■ PROVIDED RECORDS
-- ==== Sys2Proof/Laws/KeepsUnits.lean ====
section
/-! SUPPORT. The operations of the cast block, the channel supervisor, the page and call unit, the cue
sequencer, the hold lines, the load, the slate, the events and the steps of time, as in Laws/Keeps.lean. -/

namespace Sys2Proof.Machine

variable {s0 s t : State}

/-- The first part of a pair that a function of a state gives. -/
theorem keeps_fst {α : Type} {x : State × α} {a : α} (he : x = (t, a)) (h : Keeps s0 x.1) :
    Keeps s0 t := by subst he; exact h

theorem keeps_foldl_fst {α β : Type} {f : State × β → α → State × β} {l : List α} {x : State × β}
    (hf : ∀ x a, Keeps s0 x.1 → Keeps s0 (f x a).1) (h : Keeps s0 x.1) :
    Keeps s0 (l.foldl f x).1 := by
  induction l generalizing x with
  | nil => exact h
  | cons a l ih => exact ih (hf x a h)

theorem keeps_castFade (r : RoleId) (t : TapId) (target : Level) (time : Nat) (h : Keeps s0 s) :
    Keeps s0 (castFade r t target time s) := by
  unfold castFade
  try dsimp only
  repeat' (first | with_reducible assumption | with_reducible apply keeps_castEnd | with_reducible apply keeps_cut | with_reducible apply keeps_placeFade | with_reducible apply keeps_foldl | with_reducible apply keeps_forEach | (with_reducible exact Keeps.of_eq h rfl rfl rfl rfl rfl rfl) | split)

theorem keeps_swapTo (r : RoleId) (t : TapId) (time : Nat) (h : Keeps s0 s) :
    Keeps s0 (swapTo r t time s) := by
  unfold swapTo
  try dsimp only
  repeat' (first | with_reducible assumption | with_reducible apply keeps_setTap | with_reducible apply keeps_castFade | with_reducible apply keeps_foldl | with_reducible apply keeps_forEach | (with_reducible exact Keeps.of_eq h rfl rfl rfl rfl rfl rfl) | split)

theorem keeps_swapTapOwner (role tap time : Nat) (h : Keeps s0 s) :
    Keeps s0 (swapTapOwner role tap time s).1 := by
  unfold swapTapOwner
  try dsimp only
  repeat' (first | with_reducible assumption | with_reducible apply keeps_swapTo | with_reducible apply keeps_foldl | with_reducible apply keeps_forEach | (with_reducible exact Keeps.of_eq h rfl rfl rfl rfl rfl rfl) | split)

theorem keeps_spareFailover (c : Channel) (h : Keeps s0 s) :
    Keeps s0 (spareFailover c s) := by
  unfold spareFailover
  try dsimp only
  repeat' (first | with_reducible assumption | with_reducible apply keeps_updRole | with_reducible apply keeps_mark | with_reducible apply keeps_swapTo | with_reducible apply keeps_foldl | with_reducible apply keeps_forEach | (with_reducible exact Keeps.of_eq h rfl rfl rfl rfl rfl rfl) | split)

theorem keeps_finishTap (r : RoleId) (t : TapId) (h : Keeps s0 s) :
    Keeps s0 (finishTap r t s) := by
  unfold finishTap
  try dsimp only
  repeat' (first | with_reducible assumption | with_reducible apply keeps_setElem | with_reducible apply keeps_setTap | with_reducible apply keeps_foldl | with_reducible apply keeps_forEach | (with_reducible exact Keeps.of_eq h rfl rfl rfl rfl rfl rfl) | split)

theorem keeps_finishCrossfades (h : Keeps s0 s) :
    Keeps s0 (finishCrossfades s) := by
  unfold finishCrossfades
  try dsimp only
  repeat' (first | with_reducible assumption | with_reducible apply keeps_finishTap | with_reducible apply keeps_foldl | with_reducible apply keeps_forEach | (with_reducible exact Keeps.of_eq h rfl rfl rfl rfl rfl rfl) | split | intro)

theorem keeps_superviseGate (c : Channel) (isOpen : Bool) (h : Keeps s0 s) :
    Keeps s0 (superviseGate c isOpen s) := by
  unfold superviseGate
  try dsimp only
  repeat' (first | with_reducible assumption | with_reducible apply keeps_commandGate | with_reducible apply keeps_foldl | with_reducible apply keeps_forEach | (with_reducible exact Keeps.of_eq h rfl rfl rfl rfl rfl rfl) | split)

theorem keeps_latchInput (masked : Bool) (h : Keeps s0 s) :
    Keeps s0 (latchInput masked s) := by
  unfold latchInput
  try dsimp only
  repeat' (first | with_reducible assumption | with_reducible apply keeps_updNotice)

theorem keeps_setChannelState (c : Channel) (st : ChannelState) (timer : Option Nat) (h : Keeps s0 s) :
    Keeps s0 (setChannelState c st timer s) := by
  unfold setChannelState
  try dsimp only
  repeat' (first | with_reducible assumption | with_reducible apply keeps_updChannel | with_reducible apply keeps_mark)

theorem keeps_standLost (c : Channel) (h : Keeps s0 s) :
    Keeps s0 (standLost c s) :=
  keeps_superviseGate _ _ (keeps_setChannelState _ _ _ h)

theorem keeps_reportLost (c : Channel) (prior : ChannelState) (cause : LossCause) (h : Keeps s0 s) :
    Keeps s0 (reportLost c prior cause s) :=
  keeps_spareFailover _ (keeps_captureEvent _ _ (keeps_latchInput _ h))

theorem keeps_enterLost (c : Channel) (cause : LossCause) (h : Keeps s0 s) :
    Keeps s0 (enterLost c cause s) :=
  keeps_reportLost _ _ _ (keeps_standLost _ h)

theorem keeps_enterLive (c : Channel) (h : Keeps s0 s) :
    Keeps s0 (enterLive c s) := by
  unfold enterLive
  try dsimp only
  repeat' (first | with_reducible assumption | with_reducible apply keeps_superviseGate | with_reducible apply keeps_setChannelState)

theorem keeps_presentFalse (c : Channel) (h : Keeps s0 s) :
    Keeps s0 (presentFalse c s) := by
  unfold presentFalse
  try dsimp only
  repeat' (first | with_reducible assumption | with_reducible apply keeps_setChannelState | with_reducible apply keeps_enterLost | with_reducible apply keeps_foldl | with_reducible apply keeps_forEach | (with_reducible exact Keeps.of_eq h rfl rfl rfl rfl rfl rfl) | split)

theorem keeps_presentTrue (c : Channel) (h : Keeps s0 s) :
    Keeps s0 (presentTrue c s) := by
  unfold presentTrue
  try dsimp only
  repeat' (first | with_reducible assumption | with_reducible apply keeps_setChannelState | with_reducible apply keeps_enterLive | with_reducible apply keeps_foldl | with_reducible apply keeps_forEach | (with_reducible exact Keeps.of_eq h rfl rfl rfl rfl rfl rfl) | split)

theorem keeps_batteryEdge (c : Channel) (h : Keeps s0 s) :
    Keeps s0 (batteryEdge c s) := by
  unfold batteryEdge
  try dsimp only
  repeat' (first | with_reducible assumption | with_reducible apply keeps_updChannel | with_reducible apply keeps_mark | with_reducible apply keeps_captureEvent | with_reducible apply keeps_latchInput)

theorem keeps_linkLoss (l : Link) (h : Keeps s0 s) :
    Keeps s0 (linkLoss l s) := by
  unfold linkLoss
  try dsimp only
  repeat' (first | with_reducible assumption | with_reducible apply keeps_standLost | with_reducible apply keeps_reportLost | with_reducible apply keeps_foldl | with_reducible apply keeps_forEach | (with_reducible exact Keeps.of_eq h rfl rfl rfl rfl rfl rfl) | split | intro)

theorem keeps_lockReceiver (l : Link) (h : Keeps s0 s) :
    Keeps s0 (lockReceiver l s) := by
  unfold lockReceiver
  try dsimp only
  repeat' (first | with_reducible assumption | with_reducible apply keeps_updRx | with_reducible apply keeps_mark)

theorem keeps_unlockReceiver (l : Link) (h : Keeps s0 s) :
    Keeps s0 (unlockReceiver l s) := by
  unfold unlockReceiver
  try dsimp only
  repeat' (first | with_reducible assumption | with_reducible apply keeps_updRx | with_reducible apply keeps_mark | with_reducible apply keeps_linkLoss)

theorem keeps_readChannels (h : Keeps s0 s) :
    Keeps s0 (readChannels s) := by
  unfold readChannels
  try dsimp only
  repeat' (first | with_reducible assumption | with_reducible apply keeps_mark | with_reducible apply keeps_foldl | with_reducible apply keeps_forEach | (with_reducible exact Keeps.of_eq h rfl rfl rfl rfl rfl rfl) | split)

theorem keeps_tellOpener (o : Opener) (reason : CloseReason) (h : Keeps s0 s) :
    Keeps s0 (tellOpener o reason s) := by
  unfold tellOpener
  try dsimp only
  repeat' (first | with_reducible assumption | with_reducible apply keeps_updCall | with_reducible apply keeps_tell | with_reducible apply keeps_foldl | with_reducible apply keeps_forEach | (with_reducible exact Keeps.of_eq h rfl rfl rfl rfl rfl rfl) | split)

theorem keeps_closePage (p : PageId) (reason : CloseReason) (h : Keeps s0 s) :
    Keeps s0 (closePage p reason s) := by
  unfold closePage
  split
  · exact h
  · exact keeps_mark _ (keeps_tellOpener _ _ (Keeps.of_eq
      (keeps_foldl (fun s z hs => keeps_endCarry z hs) (keeps_setPage _ _ h)) rfl rfl rfl rfl rfl rfl))

theorem keeps_judgePage (p : PageId) (h : Keeps s0 s) :
    Keeps s0 (judgePage p s) := by
  unfold judgePage
  try dsimp only
  repeat' (first | with_reducible assumption | with_reducible apply keeps_setPage | with_reducible apply keeps_mark | with_reducible apply keeps_tell | with_reducible apply keeps_foldl | with_reducible apply keeps_forEach | (with_reducible exact Keeps.of_eq h rfl rfl rfl rfl rfl rfl) | split)

theorem keeps_loseZone (p : PageId) (z : ZoneId) (reason : CloseReason) (h : Keeps s0 s) :
    Keeps s0 (loseZone p z reason s) := by
  unfold loseZone
  try dsimp only
  repeat' (first | with_reducible assumption | with_reducible apply keeps_setPage | with_reducible apply keeps_mark | with_reducible apply keeps_closePage | with_reducible apply keeps_judgePage | with_reducible apply keeps_foldl | with_reducible apply keeps_forEach | (with_reducible exact Keeps.of_eq h rfl rfl rfl rfl rfl rfl) | split)

theorem keeps_enterPage (p : PageId) (opener : Opener) (source : PageSource) (prio : Fin 4)
    (level : Level) (k : Claim) (h : Keeps s0 s) :
    Keeps s0 (enterPage p opener source prio level k s) :=
  keeps_captureEvent _ _ (keeps_mark _ (keeps_setPage _ _ h))

theorem keeps_offerZone (p : PageId) (prio : Fin 4) (z : ZoneId) {x : State × Claim}
    (h : Keeps s0 x.1) : Keeps s0 (offerZone p prio z x).1 := by
  unfold offerZone
  dsimp only
  split
  · exact h
  · split
    · exact keeps_beginCarry _ _ _ h
    · split
      · split
        · exact keeps_beginCarry _ _ _ (keeps_loseZone _ _ _ h)
        · exact h
      · exact h

theorem keeps_openPage (g : Fin 8) (opener : Opener) (source : PageSource) (prio : Fin 4) (level : Level) (h : Keeps s0 s) :
    Keeps s0 (openPage g opener source prio level s).1 := by
  unfold openPage
  split
  · exact h
  · next p _ =>
    have hf : Keeps s0 ((membersOf s g).foldl (fun x z => offerZone p prio z x) (s, Claim.start)).1 :=
      keeps_foldl_fst (fun x z hx => keeps_offerZone p prio z hx) h
    generalize (membersOf s g).foldl (fun x z => offerZone p prio z x) (s, Claim.start) = x at hf
    obtain ⟨s', k⟩ := x
    dsimp only
    split
    · exact hf
    · exact keeps_enterPage _ _ _ _ _ _ hf

theorem keeps_setInst (c : CallId) (i : Option CallInst) (h : Keeps s0 s) :
    Keeps s0 (setInst c i s) := by
  unfold setInst
  try dsimp only
  repeat' (first | with_reducible assumption | with_reducible apply keeps_updCall | with_reducible apply keeps_mark)

theorem keeps_endInst (c : CallId) (o : CallOutcome) (h : Keeps s0 s) :
    Keeps s0 (endInst c o s) := by
  unfold endInst
  try dsimp only
  repeat' (first | with_reducible assumption | with_reducible apply keeps_updCall | with_reducible apply keeps_mark)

■ ACTION ITEM
Starting from the records above, copy each line where the string "TapId" is found.

■ TASK OUTPUT
theorem keeps_castFade (r : RoleId) (t : TapId) (target : Level) (time : Nat) (h : Keeps s0 s) :
theorem keeps_swapTo (r : RoleId) (t : TapId) (time : Nat) (h : Keeps s0 s) :
theorem keeps_finishTap (r : RoleId) (t : TapId) (h : Keeps s0 s) :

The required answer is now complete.